Margulis took issue with Darwin’s adopted tree image. No! she says, unless a tree has liquid, dripping, branches. But a net, yes, because everyone is and was sharing everything all the time, sliding intimate (genetic) materials between us, sucking off the same mouth of invention. It’s a man-made metaphor, and she can make a woman one.

My physicist says only math is not metaphoric. Language itself, which includes numbers, heaves to carry meaning from there (deep space) to here (you).

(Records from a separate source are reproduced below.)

/-- The four parts of a bit string with a two-bit and a six-bit field in front. -/
theorem bframe_parts {a q : Bits} (c k : Bits) (ha : a.length = 2) (hq : q.length = 6) :
    (a ++ q ++ c ++ k).take 2 = a ∧ ((a ++ q ++ c ++ k).drop 2).take 6 = q ∧
      ((a ++ q ++ c ++ k).drop 8).take c.length = c ∧ (a ++ q ++ c ++ k).drop (8 + c.length) = k := by
  have h8 : (a ++ q).length = 8 := by rw [List.length_append, ha, hq]
  refine ⟨?_, ?_, ?_, ?_⟩
  · rw [List.append_assoc, List.append_assoc, ← ha, List.take_left]
  · rw [List.append_assoc, List.append_assoc, ← ha, List.drop_left, ← hq, List.take_left]
  · rw [List.append_assoc (a ++ q), ← h8, List.drop_left, List.take_left]
  · rw [← h8, ← List.length_append, List.drop_left]

section
open Machine
variable (addr : BitVec 2) (seq : BitVec 6) (chunk : Bits) (crc : U32)

theorem bframeFieldBits_length : (bframeFieldBits addr seq chunk crc).length = 40 + chunk.length := by
  simp only [bframeFieldBits, List.length_append, binW_length]
  omega

theorem bframeFieldBits_parts :
    (bframeFieldBits addr seq chunk crc).take 2 = binW 2 addr.toNat ∧
      ((bframeFieldBits addr seq chunk crc).drop 2).take 6 = binW 6 seq.toNat ∧
      ((bframeFieldBits addr seq chunk crc).drop 8).take chunk.length = chunk ∧
      (bframeFieldBits addr seq chunk crc).drop (8 + chunk.length) = binW 32 crc.toNat :=
  bframe_parts chunk _ (binW_length 2 _) (binW_length 6 _)

/-- The fields of R105 are split where they were joined. -/
theorem splitBFrame_bframeFieldBits :
    splitBFrame (bframeFieldBits addr seq chunk crc) = .ok (.bframe addr seq chunk crc) := by
  obtain ⟨ha, hq, hc, hk⟩ := bframeFieldBits_parts addr seq chunk crc
  simp only [splitBFrame, bframeFieldBits_length, Nat.add_sub_cancel_left, ha, hq, hc, hk, ofNat_bitsVal_binW]
  rw [if_neg (by omega)]

end

end Sys2Proof

open Sys2Proof

/-- Settles O56: each operation's parser reads its operands back, and zero padding is dropped. -/
theorem decodeInvertsEncodeOnOperations : Obligations.DecodeInvertsEncodeOnOperations := by
  intro i pad h
  rw [encode_op h]
  exact decode_op_of_reads (encode_operands_read h) pad

/-- Settles O57: a header and payload are classified as they were encoded, and a bit string is split into its fields. -/
theorem decodeInvertsEncodeOnWirePatterns : Obligations.DecodeInvertsEncodeOnWirePatterns := by
  intro i hformat hwf
  cases i with
  | data s d q p => exact decode_encAFrame (length_le_of_fitsLen hwf) rfl
  | ack s d q => exact decode_encAFrame (Nat.zero_le _) rfl
  | ackWithPayload s d q p =>
    obtain ⟨hfits, hne⟩ : fitsLen p = true ∧ p.isEmpty = false := by simpa [Instr.wellFormed] using hwf
    exact decode_encAFrame (length_le_of_fitsLen hfits) (classifyFrame_ackWithPayload s d q hne)
  | unknownType s d q t p =>
    obtain ⟨⟨hfits, hd⟩, ha⟩ : (fitsLen p = true ∧ t ≠ typeData) ∧ t ≠ typeAck := by simpa [Instr.wellFormed] using hwf
    exact decode_encAFrame (length_le_of_fitsLen hfits) (classifyFrame_unknownType s d q p hd ha)
  | bframe addr seq chunk crc => exact (decode_map_boolByte _).trans (splitBFrame_bframeFieldBits addr seq chunk crc)
  | _ => exact absurd rfl hformat

/-- Settles O58: the decoder run on the words. -/
theorem wordsOfTheSpecDecode : Obligations.WordsOfTheSpecDecode :=
  ⟨rfl, rfl, rfl, rfl, rfl, rfl, rfl, rfl, rfl⟩

end

section
/-!
Frames on the two sides of the link: the layout that `FRAME.ENCODE` writes (O8), a profile B frame whose check bits are
the remainder of what stands before them (O15), and the routing of the four profile A patterns (O43).
-/
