/-- BC.DEC s gives ERR_RANGE if the window leaves the DATA RAM, else ERR_NO_SESSION if slot s is not keyed, else OK:
each of the floor(size/8) blocks of the window becomes the decryption of its old value under the schedule of slot
s's key, and every other byte, the remainder bytes included, and every register but STATUS and every slot keep their
values. -/
def Obligations.BcDecResult : Prop :=
  ∀ (slot : BitVec 4) (s : State),
    (s.cfg.dataBytes < s.off + s.len →
      exec (.bcDec slot) s = .next { s with busy := false, done := true, ckOk := false, result := .errRange }) ∧
    (s.off + s.len ≤ s.cfg.dataBytes → (s.slotAt slot).valid = false →
      exec (.bcDec slot) s = .next { s with busy := false, done := true, ckOk := false, result := .errNoSession }) ∧
    (s.off + s.len ≤ s.cfg.dataBytes → (s.slotAt slot).valid = true →
      ∃ r : Ram, exec (.bcDec slot) s =
          .next { s with busy := false, done := true, ckOk := false, result := .ok, ram := r } ∧
        (∀ k, k < s.len / 8 → r.block (s.off + 8 * k) =
          (Config.cipher s.cfg.keyMaxBytes).dec ((Config.cipher s.cfg.keyMaxBytes).ksD (s.slotAt slot).key)
            (s.ram.block (s.off + 8 * k))) ∧
        (∀ a, a < s.off ∨ s.off + 8 * (s.len / 8) ≤ a → r.byte a = s.ram.byte a))

/-- Take a state with BC.ENC s in flight and two turns of the engine next, slot s keyed with a key of legal length and
the window inside the DATA RAM. One step completes BC.ENC with OK; the host writes BC.DEC s to CMD; the next step
completes it with OK, and every DATA byte has the value it had before, the remainder bytes having it in between too.
R111 marks its sentence [derived: from rules R107, R108, R109 and law CIPHER_INV of 00_scope.md rule R12]. -/
def Obligations.BlockRoundTrip : Prop :=
  ∀ (slot : BitVec 4) (s : State) (rest : List Event), s.busy = true → s.inbox = .engine :: .engine :: rest →
    s.cmd = encode (.bcEnc slot) →
    slot.toNat < s.slots.length → (s.slotAt slot).valid = true →
    1 ≤ (s.slotAt slot).key.length → (s.slotAt slot).key.length ≤ s.cfg.keyMaxBytes →
    s.off + s.len ≤ s.cfg.dataBytes →
    ∃ t u : State, step s = .next t ∧ step (hostAccess (.write 32 0x008 (encode (.bcDec slot))) t) = .next u ∧
      t.result = .ok ∧ u.result = .ok ∧ (∀ a, u.ram.byte a = s.ram.byte a) ∧
      ∀ a, s.off + 8 * (s.len / 8) ≤ a → t.ram.byte a = s.ram.byte a

/-- When exec answers a next state, every slot the command does not name is as before, and BC.*, CK.*, OBF.* and
MOD.DESC leave the whole slot file as it was. -/
def Obligations.CommandsTouchOnlyTheirSlot : Prop :=
  ∀ (i : Instr) (s t : State), exec i s = .next t →
    (∀ j, (∀ slot, i.slot? = some slot → slot.toNat ≠ j) → t.slots[j]? = s.slots[j]?) ∧
    ((∀ slot, i ≠ .sessInitk slot ∧ i ≠ .sessInitf slot ∧ i ≠ .sessClose slot) → t.slots = s.slots)

/-- If a slot is keyed before a step, and the step is not a reset, then after the step the slot holds the same key and
is keyed, unless the step is the engine's move that completes a SESS.CLOSE of that slot: BUSY was 1, CMD holds that
command, BUSY is 0, DONE is 1 and RESULT is OK after it, and the slot is not keyed. -/
def Obligations.KeyedSlotKeepsItsKey : Prop :=
  ∀ (s t : State) (j : Nat) (x : Slot), step s = .next t → s.slots[j]? = some x → x.valid = true →
    (∀ rest, s.inbox ≠ .reset :: rest) →
    t.slots[j]? = some x ∨
      (s.busy = true ∧ s.nextEvent = .engine ∧ t.busy = false ∧ t.done = true ∧ t.result = .ok ∧
        (∃ slot : BitVec 4, decode s.slots.length s.cmd = .ok (.sessClose slot) ∧ slot.toNat = j) ∧
        ∃ y, t.slots[j]? = some y ∧ y.valid = false)

/-- CK.VERIFY gives ERR_RANGE if the window leaves the DATA RAM, else ERR_VALIDATION if size is not a multiple of 4
above 4, else OK with CK_OK = 1 exactly when the XOR of words 0 to m-2 equals word m-1. Nothing else changes: no
register but STATUS, no slot, no DATA byte. -/
def Obligations.CkVerifyResult : Prop :=
  ∀ s : State,
    (s.cfg.dataBytes < s.off + s.len →
      exec .ckVerify s = .next { s with busy := false, done := true, ckOk := false, result := .errRange }) ∧
    (s.off + s.len ≤ s.cfg.dataBytes → (s.len % 4 ≠ 0 ∨ s.len ≤ 4) →
      exec .ckVerify s = .next { s with busy := false, done := true, ckOk := false, result := .errValidation }) ∧
    (s.off + s.len ≤ s.cfg.dataBytes → s.len % 4 = 0 → 4 < s.len →
      exec .ckVerify s = .next { s with
        busy := false, done := true, result := .ok,
        ckOk := decide (xorOfWords s.ram s.off (s.len / 4 - 1) = s.ram.le32 (s.off + 4 * (s.len / 4 - 1))) })

/-- CK.APPEND gives ERR_RANGE if the window leaves the DATA RAM, else ERR_VALIDATION if size is not a multiple of 4
above 4, else OK with the XOR of words 0 to m-2 stored little-endian in the window's last 4 bytes; every other byte,
every register but STATUS and every slot keep their values. -/
def Obligations.CkAppendResult : Prop :=
  ∀ s : State,
    (s.cfg.dataBytes < s.off + s.len →
      exec .ckAppend s = .next { s with busy := false, done := true, ckOk := false, result := .errRange }) ∧
    (s.off + s.len ≤ s.cfg.dataBytes → (s.len % 4 ≠ 0 ∨ s.len ≤ 4) →
      exec .ckAppend s = .next { s with busy := false, done := true, ckOk := false, result := .errValidation }) ∧
    (s.off + s.len ≤ s.cfg.dataBytes → s.len % 4 = 0 → 4 < s.len →
      ∃ r : Ram, exec .ckAppend s =
          .next { s with busy := false, done := true, ckOk := false, result := .ok, ram := r } ∧
        r.le32 (s.off + s.len - 4) = xorOfWords s.ram s.off (s.len / 4 - 1) ∧
        (∀ a, a < s.off + s.len - 4 ∨ s.off + s.len ≤ a → r.byte a = s.ram.byte a))

/-- Take a state with CK.APPEND in flight, two turns of the engine next, and a valid window inside the DATA RAM. One
step completes it; the host writes CK.VERIFY to CMD; the next step completes with RESULT = OK and CK_OK = 1 and
leaves every DATA byte as CK.APPEND left it. R136 marks its sentence [derived: from rules R134 and R135]. -/
def Obligations.AppendThenVerifySucceeds : Prop :=
  ∀ (s : State) (rest : List Event), s.busy = true → s.inbox = .engine :: .engine :: rest → s.cmd = encode .ckAppend →
    s.off + s.len ≤ s.cfg.dataBytes →
    s.len % 4 = 0 → 4 < s.len →
    ∃ t u : State, step s = .next t ∧ step (hostAccess (.write 32 0x008 (encode .ckVerify)) t) = .next u ∧
      t.result = .ok ∧ u.result = .ok ∧ u.ckOk = true ∧ ∀ a, u.ram.byte a = t.ram.byte a
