-- ==== Sys2Proof/Tests/Slice0.lean ====
section
/-! SUPPORT. Tests against the words and vectors of the spec (30_encoding.md R87, 95_test_vectors.md), and for every
obligation with hypotheses a witness that meets them. -/

namespace Sys2Proof.Tests

open Sys2Proof.Machine

/-! ## Small states: the parameters of 95_test_vectors.md section 0 -/

/-- Bytes listed from `a` up. -/
def bytesAt (a : Nat) (bs : List Byte) : Memory := (List.range' a bs.length).zip bs

/-- DATA_BYTES = 512, NUM_SESSIONS = 2, KEY_MAX_BYTES = 56, TEST_FALLBACK; slot 0 free, slot 1 keyed. -/
def unit (off size : Word) (m : Memory) : State :=
  { State.reset with
    cfg := ⟨512, 56, [0xF0, 0xF1, 0xF2, 0xF3, 0xF4, 0xF5, 0xF6, 0xF7, 0xF8, 0xF9, 0xFA, 0xFB, 0xFC, 0xFD, 0xFE, 0xFF]⟩
    slots := [Slot.free, ⟨true, [1, 2, 3, 4, 5, 6, 7, 8]⟩]
    offset := off
    size := size
    ram := ⟨m, 0⟩ }

/-- A command in flight, with the listed moves to come. -/
def running (i : Instr) (moves : List Event) (s : State) : State := { s.issue (encode i) with inbox := moves }

/-- A view of the next state. -/
def view {α : Type} (o : Outcome) (f : State → α) : Option α :=
  match o with
  | .next t => some (f t)
  | .fault _ => none
  | .refused _ => none

/-- STATUS and the first n DATA bytes from a. -/
def seen (a n : Nat) (t : State) : Word × List Byte := (t.statusWord, t.ram.read a n)

/-! ## WellFormed: ill-formed terms are refused (30_encoding.md R85 condition 3) -/

theorem test_wf_refuses_slot : (Instr.sessInitk 2).wf 2 = false ∧ (Instr.sessInitf 2).wf 2 = false ∧
    (Instr.sessClose 15).wf 15 = false ∧ (Instr.bcEnc 1).wf 1 = false ∧ (Instr.bcDec 4).wf 4 = false := by decide

theorem test_wf_accepts_last_slot : (Instr.bcEnc 15).wf 16 = true ∧ (Instr.sessInitk 0).wf 1 = true ∧
    Instr.modDesc.wf 1 = true := by decide

/-! ## Decode: words written out from 30_encoding.md R87 -/

theorem test_decode_slot_words : decode 16 0x00000F01 = .ok (.sessInitk 15) ∧ decode 16 0x00000002 = .ok (.sessInitf 0) ∧
    decode 16 0x00000803 = .ok (.sessClose 8) ∧ decode 16 0x00000304 = .ok (.bcEnc 3) ∧
    decode 16 0x00000105 = .ok (.bcDec 1) := by decide

theorem test_decode_plain_words : decode 1 0x00000006 = .ok .ckVerify ∧ decode 1 0x00000007 = .ok .ckAppend ∧
    decode 1 0x00000008 = .ok .obfEnc ∧ decode 1 0x00000009 = .ok .obfDec ∧ decode 1 0x0000000A = .ok .modDesc := by decide

/-- Vectors X1 to X8. -/
theorem test_decode_rejects : decode 2 0x00000000 = .error .reservedOp ∧ decode 2 0x0000000B = .error .reservedOp ∧
    decode 2 0x0000000F = .error .reservedOp ∧ decode 2 0x00000014 = .error .reservedBits ∧
    decode 2 0x00001004 = .error .reservedBits ∧ decode 2 0x80000001 = .error .reservedBits ∧
    decode 2 0x00000106 = .error .slotNotZero ∧ decode 2 0x00000F0A = .error .slotNotZero ∧
    decode 2 0x00000204 = .error .slotOutOfRange := by decide

theorem test_decodeTableWord : decodeTableWord 32 0x00000304 = some (.bcEnc 3) ∧ decodeTableWord 32 0x1004 = none := by
  decide

/-! ## Commands: at most two vectors each -/

/-- Vector S1. -/
theorem test_sessInitk_s1 : view (exec (.sessInitk 0) (unit 0x100 8 (bytesAt 0x100 [1, 2, 3, 4, 5, 6, 7, 8])))
    (fun t => (t.statusWord, t.sessValidWord, t.slotAt 0)) = some (0x02, 3, ⟨true, [1, 2, 3, 4, 5, 6, 7, 8]⟩) := by decide

/-- Vectors S11 (lengths 0 and 57) and S12 (the window check comes first). -/
theorem test_sessInitk_errors : view (exec (.sessInitk 0) (unit 0x100 0 [])) State.statusWord = some 0x62 ∧
    view (exec (.sessInitk 0) (unit 0x100 57 [])) State.statusWord = some 0x62 ∧
    view (exec (.sessInitk 1) (unit 0x1F9 8 [])) State.statusWord = some 0x12 ∧
    view (exec (.sessInitk 1) (unit 0x100 8 [])) State.statusWord = some 0x52 := by decide
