-- ==== Sys2Proof/Machine/Ops.lean ====
section
/-!
DEFINITION. The named operations over the state's blocks: every change of the state goes through one of these, so that a
proof reads which block a command touches. Laws/State.lean holds one lemma per field per operation.
-/

namespace Sys2Proof.Machine

/-! ### Whole blocks -/

def State.modClock (s : State) (f : ClockUnit → ClockUnit) : State := { s with clock := f s.clock }

def State.modLink (s : State) (d : Side) (f : LinkUnit → LinkUnit) : State := { s with links := s.links.modify d f }

def State.modRing (s : State) (f : RingPath → RingPath) : State := { s with ring := f s.ring }

def State.modCyc (s : State) (f : CycleUnit → CycleUnit) : State := { s with cyc := f s.cyc }

def State.modShafts (s : State) (f : ShaftUnit → ShaftUnit) : State := { s with shafts := f s.shafts }

def State.modAxisUnit (s : State) (f : AxisUnit → AxisUnit) : State := { s with axis := f s.axis }

def State.modTrip (s : State) (f : TripUnit → TripUnit) : State := { s with trip := f s.trip }

def State.modPool (s : State) (f : Pool → Pool) : State := { s with pool := f s.pool }

def State.modChan (s : State) (f : ChannelUnit → ChannelUnit) : State := { s with chan := f s.chan }

def State.modLocks (s : State) (f : LockUnit → LockUnit) : State := { s with locks := f s.locks }

def State.modPort (s : State) (p : Port) (f : PortUnit → PortUnit) : State := { s with ports := s.ports.modify p f }

/-! ### Parts of blocks -/

def State.port (s : State) (p : Port) : PortUnit := s.ports.get p

def State.link (s : State) (d : Side) : LinkUnit := s.links.get d

def State.getShaft (s : State) (i : ShaftNo) : Shaft := s.shafts.shafts[i.val]

def State.modShaft (s : State) (i : ShaftNo) (f : Shaft → Shaft) : State :=
  s.modShafts fun u => { u with shafts := modifyAt u.shafts i f }

def State.getAxis (s : State) (i : AxisNo) : Axis := s.axis.axes[i.val]

def State.modAxis (s : State) (i : AxisNo) (f : Axis → Axis) : State :=
  s.modAxisUnit fun u => { u with axes := modifyAt u.axes i f }

def State.getSource (s : State) (i : SourceNo) : Source := s.trip.sources[i.val]

def State.modSource (s : State) (i : SourceNo) (f : Source → Source) : State :=
  s.modTrip fun u => { u with sources := modifyAt u.sources i f }

def State.getChannel (s : State) (i : ChannelNo) : Channel := s.chan.channels[i.val]

def State.modChannel (s : State) (i : ChannelNo) (f : Channel → Channel) : State :=
  s.modChan fun u => { u with channels := modifyAt u.channels i f }

def State.getContext (s : State) (k : Fin 4) : Option Context := s.chan.contexts[k.val]

def State.setContext (s : State) (k : Fin 4) (c : Option Context) : State :=
  s.modChan fun u => { u with contexts := modifyAt u.contexts k fun _ => c }

def State.getLock (s : State) (j : LockNo) : LockRec := s.locks.locks[j.val]

def State.modLock (s : State) (j : LockNo) (f : LockRec → LockRec) : State :=
  s.modLocks fun u => { u with locks := modifyAt u.locks j f }

/-- Sets a read-back of a port's code words (R172). -/
def State.setCode (s : State) (p : Port) (f : ReadBacks → ReadBacks) : State :=
  s.modPort p fun u => { u with codes := f u.codes }

/-- A port read drives the port's data lines (R157). -/
def State.drive (s : State) (p : Port) (v : BitVec 32) : State := s.modPort p fun u => { u with lines := v }

/-- A port read returns a number on the port's data lines. -/
def State.driveNat (s : State) (p : Port) (v : Nat) : State := s.drive p (BitVec.ofNat 32 v)

/-- The other word of a word's pair (R157). -/
def pairPartner (a : Nat) : Nat := if a % 2 = 0 then a + 1 else a - 1

/-- A port read of the word at address `a`, with the other word of its pair: a 16-bit port's lines carry the word, a 32-bit
port's the pair, the even word on lines 0 to 15 (R157). -/
def State.drivePair (s : State) (p : Port) (a own partner : Nat) : State :=
  if (s.port p).wide then
    if a % 2 = 0 then s.drive p (BitVec.ofNat 16 partner ++ BitVec.ofNat 16 own)
    else s.drive p (BitVec.ofNat 16 own ++ BitVec.ofNat 16 partner)
  else s.driveNat p own

/-! ### What the blocks read of each other -/

/-- Whether the node leads: its role is LEADER and its phase EMITTING (02, 2.1). -/
def State.leading (s : State) : Bool := decide (s.cyc.role = .leader ∧ s.cyc.phase = .emitting)

/-- Whether the node has cycle events running (R11, "Cycle events at a glance"). -/
def State.eventsRunning (s : State) : Bool :=
  s.leading || decide (s.cyc.lock ≠ .unlocked) || s.cyc.runningDown

/-- The node's own address; 0 stands where no address is written, when no frame leaves the node (R163, R164). -/
def State.own (s : State) : Nat := s.cyc.address.getD 0

/-- P integer of a shaft, the upper 32 bits of P (00_scope.md). -/
def Shaft.posInt (x : Shaft) : Pos := x.pos.extractLsb' 16 32

/-- P fraction of a shaft. -/
def Shaft.posFrac (x : Shaft) : BitVec 16 := x.pos.extractLsb' 0 16

/-- An index as an axis, channel, plan, shaft, lock, source or block number, if it names one. -/
def finOf (n : Nat) (v : Nat) : Option (Fin n) := if h : v < n then some ⟨v, h⟩ else none

end Sys2Proof.Machine
end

Biology, like language, is remembering. What life is is your cells remembering what other life did before it.

And even further.

Our cells recall ancient chemical joys and traumas, pre-life, while our limbs remember salamanders. A poem remembers our past in language and posits a future in the simplest sense, like a to-do note, hoping that it will be seen at some point hence and remind us of something worth feeling, knowing. It is an ecosystem that, like any functioning system, should deal with its own shit.

If we let phyla be taken over by its bedmate and homonym, phylla (leaves, petals, sprouts, sheaves, sheets of paper), we clear a silent space where we are all bound together and leafing from the same roots. If we take it further, to its homonymic neighbor, philo, we fall into love, with all our living friends, and with the dead left in traces

under oceans and in rivers and lake beds.

1 S. James Gates
 

Eleni Sikelianos was born and grew up in California, and has lived in New York, Paris, Athens, Colorado, and Providence. She is the author of nine books of poetry and two hybrid memoir-verse-image-novels (The Book of Jon and You Animal Machine). Five of these have appeared in French and one in Greek, and her work has been translated into many other languages. Her writings, deeply influenced by ecopoetics and family as well as animal lineages, have been widely fêted and anthologized. Dedicated to the many ways poetry manifests in communities, she has taught workshops in public schools, homeless shelters, and prisons, and collaborated with musicians, filmmakers, and visual artists.